Task statement
Below are some records; return each one exactly.

Working data

-- ==== Sys2Proof/Laws/State.lean ====
section
/-! SUPPORT. Beside State: for each named update, what it leaves of each field and what it makes of the field it changes;
reading and replacing one thing of four and one of three. -/

namespace Sys2Proof

@[simp] theorem Four.get_set_same {α : Type} (q : Four α) (c : ChainId) (x : α) : (q.set c x).get c = x := by
  fin_cases c <;> rfl

@[simp] theorem Four.get_set_ne {α : Type} (q : Four α) {c d : ChainId} (h : d ≠ c) (x : α) :
    (q.set c x).get d = q.get d := by
  revert h; fin_cases c <;> fin_cases d <;> simp [Four.get, Four.set]

@[simp] theorem Four.set_set {α : Type} (q : Four α) (c : ChainId) (x y : α) : (q.set c x).set c y = q.set c y := by
  fin_cases c <;> rfl

@[simp] theorem Four.get_all {α : Type} (x : α) (c : ChainId) : (Four.all x).get c = x := by fin_cases c <;> rfl

@[simp] theorem Four.set_get {α : Type} (q : Four α) (c : ChainId) : q.set c (q.get c) = q := by fin_cases c <;> rfl

@[simp] theorem Three.get_set_same {α : Type} (q : Three α) (r : RunnerId) (x : α) : (q.set r x).get r = x := by
  fin_cases r <;> rfl

@[simp] theorem Three.get_set_ne {α : Type} (q : Three α) {r k : RunnerId} (h : k ≠ r) (x : α) :
    (q.set r x).get k = q.get k := by
  revert h; fin_cases r <;> fin_cases k <;> simp [Three.get, Three.set]

@[simp] theorem Three.set_get {α : Type} (q : Three α) (r : RunnerId) : q.set r (q.get r) = q := by fin_cases r <;> rfl

@[simp] theorem Three.get_all {α : Type} (x : α) (r : RunnerId) : (Three.all x).get r = x := by fin_cases r <;> rfl

end Sys2Proof

namespace Sys2Proof.Machine

/-! ### What an update leaves as it was -/

@[simp] theorem State.report_pending (b : ReportBody) (s : State) : (s.report b).pending = s.pending := rfl
@[simp] theorem State.report_ref (b : ReportBody) (s : State) : (s.report b).ref = s.ref := rfl
@[simp] theorem State.report_chains (b : ReportBody) (s : State) : (s.report b).chains = s.chains := rfl
@[simp] theorem State.report_intake (b : ReportBody) (s : State) : (s.report b).intake = s.intake := rfl
@[simp] theorem State.report_pool (b : ReportBody) (s : State) : (s.report b).pool = s.pool := rfl
@[simp] theorem State.report_asm (b : ReportBody) (s : State) : (s.report b).asm = s.asm := rfl
@[simp] theorem State.report_stills (b : ReportBody) (s : State) : (s.report b).stills = s.stills := rfl
@[simp] theorem State.report_scene (b : ReportBody) (s : State) : (s.report b).scene = s.scene := rfl
@[simp] theorem State.report_tally (b : ReportBody) (s : State) : (s.report b).tally = s.tally := rfl
@[simp] theorem State.report_cues (b : ReportBody) (s : State) : (s.report b).cues = s.cues := rfl
@[simp] theorem State.report_mail (b : ReportBody) (s : State) : (s.report b).mail = s.mail := rfl

@[simp] theorem State.raise_pending (f : PartFault) (src : FaultSource) (node : Option NodeRef) (s : State) : (s.raise f src node).pending = s.pending := rfl
@[simp] theorem State.raise_ref (f : PartFault) (src : FaultSource) (node : Option NodeRef) (s : State) : (s.raise f src node).ref = s.ref := rfl
@[simp] theorem State.raise_chains (f : PartFault) (src : FaultSource) (node : Option NodeRef) (s : State) : (s.raise f src node).chains = s.chains := rfl
@[simp] theorem State.raise_intake (f : PartFault) (src : FaultSource) (node : Option NodeRef) (s : State) : (s.raise f src node).intake = s.intake := rfl
@[simp] theorem State.raise_pool (f : PartFault) (src : FaultSource) (node : Option NodeRef) (s : State) : (s.raise f src node).pool = s.pool := rfl
@[simp] theorem State.raise_asm (f : PartFault) (src : FaultSource) (node : Option NodeRef) (s : State) : (s.raise f src node).asm = s.asm := rfl
@[simp] theorem State.raise_stills (f : PartFault) (src : FaultSource) (node : Option NodeRef) (s : State) : (s.raise f src node).stills = s.stills := rfl
@[simp] theorem State.raise_scene (f : PartFault) (src : FaultSource) (node : Option NodeRef) (s : State) : (s.raise f src node).scene = s.scene := rfl
@[simp] theorem State.raise_tally (f : PartFault) (src : FaultSource) (node : Option NodeRef) (s : State) : (s.raise f src node).tally = s.tally := rfl
@[simp] theorem State.raise_cues (f : PartFault) (src : FaultSource) (node : Option NodeRef) (s : State) : (s.raise f src node).cues = s.cues := rfl
@[simp] theorem State.raise_mail (f : PartFault) (src : FaultSource) (node : Option NodeRef) (s : State) : (s.raise f src node).mail = s.mail := rfl

@[simp] theorem State.answer_pending (q : Request) (k : ReplyCode) (b : ReplyBody) (s : State) : (s.answer q k b).pending = s.pending := rfl
@[simp] theorem State.answer_ref (q : Request) (k : ReplyCode) (b : ReplyBody) (s : State) : (s.answer q k b).ref = s.ref := rfl
@[simp] theorem State.answer_chains (q : Request) (k : ReplyCode) (b : ReplyBody) (s : State) : (s.answer q k b).chains = s.chains := rfl
@[simp] theorem State.answer_intake (q : Request) (k : ReplyCode) (b : ReplyBody) (s : State) : (s.answer q k b).intake = s.intake := rfl
@[simp] theorem State.answer_pool (q : Request) (k : ReplyCode) (b : ReplyBody) (s : State) : (s.answer q k b).pool = s.pool := rfl
@[simp] theorem State.answer_asm (q : Request) (k : ReplyCode) (b : ReplyBody) (s : State) : (s.answer q k b).asm = s.asm := rfl
@[simp] theorem State.answer_stills (q : Request) (k : ReplyCode) (b : ReplyBody) (s : State) : (s.answer q k b).stills = s.stills := rfl
@[simp] theorem State.answer_scene (q : Request) (k : ReplyCode) (b : ReplyBody) (s : State) : (s.answer q k b).scene = s.scene := rfl
@[simp] theorem State.answer_tally (q : Request) (k : ReplyCode) (b : ReplyBody) (s : State) : (s.answer q k b).tally = s.tally := rfl
@[simp] theorem State.answer_cues (q : Request) (k : ReplyCode) (b : ReplyBody) (s : State) : (s.answer q k b).cues = s.cues := rfl
@[simp] theorem State.answer_mail (q : Request) (k : ReplyCode) (b : ReplyBody) (s : State) : (s.answer q k b).mail = s.mail := rfl

@[simp] theorem State.setRef_pending (r : RefUnit) (s : State) : (s.setRef r).pending = s.pending := rfl
@[simp] theorem State.setRef_chains (r : RefUnit) (s : State) : (s.setRef r).chains = s.chains := rfl
@[simp] theorem State.setRef_intake (r : RefUnit) (s : State) : (s.setRef r).intake = s.intake := rfl
@[simp] theorem State.setRef_pool (r : RefUnit) (s : State) : (s.setRef r).pool = s.pool := rfl
@[simp] theorem State.setRef_asm (r : RefUnit) (s : State) : (s.setRef r).asm = s.asm := rfl
@[simp] theorem State.setRef_stills (r : RefUnit) (s : State) : (s.setRef r).stills = s.stills := rfl
@[simp] theorem State.setRef_scene (r : RefUnit) (s : State) : (s.setRef r).scene = s.scene := rfl
@[simp] theorem State.setRef_tally (r : RefUnit) (s : State) : (s.setRef r).tally = s.tally := rfl
@[simp] theorem State.setRef_cues (r : RefUnit) (s : State) : (s.setRef r).cues = s.cues := rfl
@[simp] theorem State.setRef_link (r : RefUnit) (s : State) : (s.setRef r).link = s.link := rfl
@[simp] theorem State.setRef_mail (r : RefUnit) (s : State) : (s.setRef r).mail = s.mail := rfl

Exercise result
-- ==== Sys2Proof/Laws/State.lean ====
section
/-! SUPPORT. Beside State: for each named update, what it leaves of each field and what it makes of the field it changes;
reading and replacing one thing of four and one of three. -/

namespace Sys2Proof

@[simp] theorem Four.get_set_same {α : Type} (q : Four α) (c : ChainId) (x : α) : (q.set c x).get c = x := by
  fin_cases c <;> rfl

@[simp] theorem Four.get_set_ne {α : Type} (q : Four α) {c d : ChainId} (h : d ≠ c) (x : α) :
    (q.set c x).get d = q.get d := by
  revert h; fin_cases c <;> fin_cases d <;> simp [Four.get, Four.set]

@[simp] theorem Four.set_set {α : Type} (q : Four α) (c : ChainId) (x y : α) : (q.set c x).set c y = q.set c y := by
  fin_cases c <;> rfl

@[simp] theorem Four.get_all {α : Type} (x : α) (c : ChainId) : (Four.all x).get c = x := by fin_cases c <;> rfl

@[simp] theorem Four.set_get {α : Type} (q : Four α) (c : ChainId) : q.set c (q.get c) = q := by fin_cases c <;> rfl

@[simp] theorem Three.get_set_same {α : Type} (q : Three α) (r : RunnerId) (x : α) : (q.set r x).get r = x := by
  fin_cases r <;> rfl

@[simp] theorem Three.get_set_ne {α : Type} (q : Three α) {r k : RunnerId} (h : k ≠ r) (x : α) :
    (q.set r x).get k = q.get k := by
  revert h; fin_cases r <;> fin_cases k <;> simp [Three.get, Three.set]

@[simp] theorem Three.set_get {α : Type} (q : Three α) (r : RunnerId) : q.set r (q.get r) = q := by fin_cases r <;> rfl

@[simp] theorem Three.get_all {α : Type} (x : α) (r : RunnerId) : (Three.all x).get r = x := by fin_cases r <;> rfl

end Sys2Proof

namespace Sys2Proof.Machine

/-! ### What an update leaves as it was -/

@[simp] theorem State.report_pending (b : ReportBody) (s : State) : (s.report b).pending = s.pending := rfl
@[simp] theorem State.report_ref (b : ReportBody) (s : State) : (s.report b).ref = s.ref := rfl
@[simp] theorem State.report_chains (b : ReportBody) (s : State) : (s.report b).chains = s.chains := rfl
@[simp] theorem State.report_intake (b : ReportBody) (s : State) : (s.report b).intake = s.intake := rfl
@[simp] theorem State.report_pool (b : ReportBody) (s : State) : (s.report b).pool = s.pool := rfl
@[simp] theorem State.report_asm (b : ReportBody) (s : State) : (s.report b).asm = s.asm := rfl
@[simp] theorem State.report_stills (b : ReportBody) (s : State) : (s.report b).stills = s.stills := rfl
@[simp] theorem State.report_scene (b : ReportBody) (s : State) : (s.report b).scene = s.scene := rfl
@[simp] theorem State.report_tally (b : ReportBody) (s : State) : (s.report b).tally = s.tally := rfl
@[simp] theorem State.report_cues (b : ReportBody) (s : State) : (s.report b).cues = s.cues := rfl
@[simp] theorem State.report_mail (b : ReportBody) (s : State) : (s.report b).mail = s.mail := rfl

@[simp] theorem State.raise_pending (f : PartFault) (src : FaultSource) (node : Option NodeRef) (s : State) : (s.raise f src node).pending = s.pending := rfl
@[simp] theorem State.raise_ref (f : PartFault) (src : FaultSource) (node : Option NodeRef) (s : State) : (s.raise f src node).ref = s.ref := rfl
@[simp] theorem State.raise_chains (f : PartFault) (src : FaultSource) (node : Option NodeRef) (s : State) : (s.raise f src node).chains = s.chains := rfl
@[simp] theorem State.raise_intake (f : PartFault) (src : FaultSource) (node : Option NodeRef) (s : State) : (s.raise f src node).intake = s.intake := rfl
@[simp] theorem State.raise_pool (f : PartFault) (src : FaultSource) (node : Option NodeRef) (s : State) : (s.raise f src node).pool = s.pool := rfl
@[simp] theorem State.raise_asm (f : PartFault) (src : FaultSource) (node : Option NodeRef) (s : State) : (s.raise f src node).asm = s.asm := rfl
@[simp] theorem State.raise_stills (f : PartFault) (src : FaultSource) (node : Option NodeRef) (s : State) : (s.raise f src node).stills = s.stills := rfl
@[simp] theorem State.raise_scene (f : PartFault) (src : FaultSource) (node : Option NodeRef) (s : State) : (s.raise f src node).scene = s.scene := rfl
@[simp] theorem State.raise_tally (f : PartFault) (src : FaultSource) (node : Option NodeRef) (s : State) : (s.raise f src node).tally = s.tally := rfl
@[simp] theorem State.raise_cues (f : PartFault) (src : FaultSource) (node : Option NodeRef) (s : State) : (s.raise f src node).cues = s.cues := rfl
@[simp] theorem State.raise_mail (f : PartFault) (src : FaultSource) (node : Option NodeRef) (s : State) : (s.raise f src node).mail = s.mail := rfl

@[simp] theorem State.answer_pending (q : Request) (k : ReplyCode) (b : ReplyBody) (s : State) : (s.answer q k b).pending = s.pending := rfl
@[simp] theorem State.answer_ref (q : Request) (k : ReplyCode) (b : ReplyBody) (s : State) : (s.answer q k b).ref = s.ref := rfl
@[simp] theorem State.answer_chains (q : Request) (k : ReplyCode) (b : ReplyBody) (s : State) : (s.answer q k b).chains = s.chains := rfl
@[simp] theorem State.answer_intake (q : Request) (k : ReplyCode) (b : ReplyBody) (s : State) : (s.answer q k b).intake = s.intake := rfl
@[simp] theorem State.answer_pool (q : Request) (k : ReplyCode) (b : ReplyBody) (s : State) : (s.answer q k b).pool = s.pool := rfl
@[simp] theorem State.answer_asm (q : Request) (k : ReplyCode) (b : ReplyBody) (s : State) : (s.answer q k b).asm = s.asm := rfl
@[simp] theorem State.answer_stills (q : Request) (k : ReplyCode) (b : ReplyBody) (s : State) : (s.answer q k b).stills = s.stills := rfl
@[simp] theorem State.answer_scene (q : Request) (k : ReplyCode) (b : ReplyBody) (s : State) : (s.answer q k b).scene = s.scene := rfl
@[simp] theorem State.answer_tally (q : Request) (k : ReplyCode) (b : ReplyBody) (s : State) : (s.answer q k b).tally = s.tally := rfl
@[simp] theorem State.answer_cues (q : Request) (k : ReplyCode) (b : ReplyBody) (s : State) : (s.answer q k b).cues = s.cues := rfl
@[simp] theorem State.answer_mail (q : Request) (k : ReplyCode) (b : ReplyBody) (s : State) : (s.answer q k b).mail = s.mail := rfl

@[simp] theorem State.setRef_pending (r : RefUnit) (s : State) : (s.setRef r).pending = s.pending := rfl
@[simp] theorem State.setRef_chains (r : RefUnit) (s : State) : (s.setRef r).chains = s.chains := rfl
@[simp] theorem State.setRef_intake (r : RefUnit) (s : State) : (s.setRef r).intake = s.intake := rfl
@[simp] theorem State.setRef_pool (r : RefUnit) (s : State) : (s.setRef r).pool = s.pool := rfl
@[simp] theorem State.setRef_asm (r : RefUnit) (s : State) : (s.setRef r).asm = s.asm := rfl
@[simp] theorem State.setRef_stills (r : RefUnit) (s : State) : (s.setRef r).stills = s.stills := rfl
@[simp] theorem State.setRef_scene (r : RefUnit) (s : State) : (s.setRef r).scene = s.scene := rfl
@[simp] theorem State.setRef_tally (r : RefUnit) (s : State) : (s.setRef r).tally = s.tally := rfl
@[simp] theorem State.setRef_cues (r : RefUnit) (s : State) : (s.setRef r).cues = s.cues := rfl
@[simp] theorem State.setRef_link (r : RefUnit) (s : State) : (s.setRef r).link = s.link := rfl
@[simp] theorem State.setRef_mail (r : RefUnit) (s : State) : (s.setRef r).mail = s.mail := rfl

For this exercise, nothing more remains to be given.